*Task instructions*. Work out how many lines of the listing below mention the word "enabled", and give only that figure.

***** Input data *****

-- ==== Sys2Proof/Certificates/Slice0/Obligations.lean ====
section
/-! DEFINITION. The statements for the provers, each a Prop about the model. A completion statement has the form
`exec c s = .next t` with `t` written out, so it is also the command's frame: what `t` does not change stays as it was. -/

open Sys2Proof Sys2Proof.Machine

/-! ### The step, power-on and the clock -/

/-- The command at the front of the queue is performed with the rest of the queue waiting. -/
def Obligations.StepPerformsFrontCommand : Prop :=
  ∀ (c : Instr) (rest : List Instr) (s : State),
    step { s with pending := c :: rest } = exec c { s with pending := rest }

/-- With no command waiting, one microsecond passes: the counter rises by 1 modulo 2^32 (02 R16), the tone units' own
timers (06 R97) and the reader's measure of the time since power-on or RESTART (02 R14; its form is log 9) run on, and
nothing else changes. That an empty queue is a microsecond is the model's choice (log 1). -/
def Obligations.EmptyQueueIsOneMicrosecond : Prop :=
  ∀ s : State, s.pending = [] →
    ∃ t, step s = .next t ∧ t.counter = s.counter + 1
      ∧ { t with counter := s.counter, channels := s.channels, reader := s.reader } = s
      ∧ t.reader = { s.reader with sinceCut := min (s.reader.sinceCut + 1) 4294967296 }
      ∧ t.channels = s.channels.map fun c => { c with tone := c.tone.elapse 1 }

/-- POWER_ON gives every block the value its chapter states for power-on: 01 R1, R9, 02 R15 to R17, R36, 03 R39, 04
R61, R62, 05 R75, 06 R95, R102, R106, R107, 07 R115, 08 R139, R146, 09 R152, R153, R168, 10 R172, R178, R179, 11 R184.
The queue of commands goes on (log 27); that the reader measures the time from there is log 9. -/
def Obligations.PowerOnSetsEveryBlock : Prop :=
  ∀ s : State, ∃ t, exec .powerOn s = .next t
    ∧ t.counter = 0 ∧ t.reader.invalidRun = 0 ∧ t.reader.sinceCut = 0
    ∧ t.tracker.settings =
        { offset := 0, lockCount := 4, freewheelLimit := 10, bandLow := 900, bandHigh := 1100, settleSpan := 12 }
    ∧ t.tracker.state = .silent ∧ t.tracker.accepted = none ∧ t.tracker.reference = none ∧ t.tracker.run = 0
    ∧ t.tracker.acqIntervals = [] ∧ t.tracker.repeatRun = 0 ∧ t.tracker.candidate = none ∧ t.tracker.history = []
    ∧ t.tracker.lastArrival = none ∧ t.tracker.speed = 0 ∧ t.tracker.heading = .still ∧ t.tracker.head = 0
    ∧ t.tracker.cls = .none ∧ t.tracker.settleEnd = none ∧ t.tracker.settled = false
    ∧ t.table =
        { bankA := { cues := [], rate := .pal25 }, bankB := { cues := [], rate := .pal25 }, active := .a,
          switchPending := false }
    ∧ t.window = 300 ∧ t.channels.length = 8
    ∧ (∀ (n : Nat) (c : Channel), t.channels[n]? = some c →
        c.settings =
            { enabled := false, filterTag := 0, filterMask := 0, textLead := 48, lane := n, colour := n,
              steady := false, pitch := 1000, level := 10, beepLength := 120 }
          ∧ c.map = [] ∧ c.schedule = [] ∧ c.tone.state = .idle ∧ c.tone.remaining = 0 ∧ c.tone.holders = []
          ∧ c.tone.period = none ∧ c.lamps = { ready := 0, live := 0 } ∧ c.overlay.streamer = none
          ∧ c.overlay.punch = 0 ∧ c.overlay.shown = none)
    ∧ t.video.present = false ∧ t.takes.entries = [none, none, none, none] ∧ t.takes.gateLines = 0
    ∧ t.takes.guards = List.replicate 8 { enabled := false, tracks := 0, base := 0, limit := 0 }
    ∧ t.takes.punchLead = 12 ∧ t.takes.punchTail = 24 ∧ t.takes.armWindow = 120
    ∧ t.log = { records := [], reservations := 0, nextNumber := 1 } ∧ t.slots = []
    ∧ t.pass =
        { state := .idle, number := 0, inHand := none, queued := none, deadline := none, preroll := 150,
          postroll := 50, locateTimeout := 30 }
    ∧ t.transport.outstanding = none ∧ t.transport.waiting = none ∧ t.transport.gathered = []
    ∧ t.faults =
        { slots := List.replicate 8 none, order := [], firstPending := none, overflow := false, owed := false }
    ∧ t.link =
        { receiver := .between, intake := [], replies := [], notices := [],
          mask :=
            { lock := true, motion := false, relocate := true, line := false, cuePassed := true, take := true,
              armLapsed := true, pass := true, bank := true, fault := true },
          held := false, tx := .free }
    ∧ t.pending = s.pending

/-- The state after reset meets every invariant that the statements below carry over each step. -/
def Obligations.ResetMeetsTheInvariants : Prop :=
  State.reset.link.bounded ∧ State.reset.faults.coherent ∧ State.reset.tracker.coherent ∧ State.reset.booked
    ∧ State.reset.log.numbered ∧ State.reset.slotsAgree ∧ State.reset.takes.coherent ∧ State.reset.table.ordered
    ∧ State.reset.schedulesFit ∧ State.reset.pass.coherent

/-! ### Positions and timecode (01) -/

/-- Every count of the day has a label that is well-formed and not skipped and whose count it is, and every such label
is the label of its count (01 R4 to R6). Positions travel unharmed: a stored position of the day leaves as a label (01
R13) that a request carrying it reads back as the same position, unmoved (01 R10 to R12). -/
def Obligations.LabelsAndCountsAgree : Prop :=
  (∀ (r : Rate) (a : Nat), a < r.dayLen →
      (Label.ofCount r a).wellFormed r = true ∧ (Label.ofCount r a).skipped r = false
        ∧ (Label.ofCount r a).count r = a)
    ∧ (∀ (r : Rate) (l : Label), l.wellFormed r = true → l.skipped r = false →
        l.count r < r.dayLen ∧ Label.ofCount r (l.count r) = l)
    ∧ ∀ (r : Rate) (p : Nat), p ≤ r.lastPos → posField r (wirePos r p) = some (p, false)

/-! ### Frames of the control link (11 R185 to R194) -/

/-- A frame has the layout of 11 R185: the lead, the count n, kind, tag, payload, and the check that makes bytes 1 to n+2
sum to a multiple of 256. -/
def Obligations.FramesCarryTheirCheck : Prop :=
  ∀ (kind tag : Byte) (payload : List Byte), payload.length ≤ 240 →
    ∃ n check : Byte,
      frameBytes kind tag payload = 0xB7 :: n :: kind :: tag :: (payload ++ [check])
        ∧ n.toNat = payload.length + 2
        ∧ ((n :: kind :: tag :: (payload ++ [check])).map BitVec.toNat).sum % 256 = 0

*****

*Response for this exercise*. 2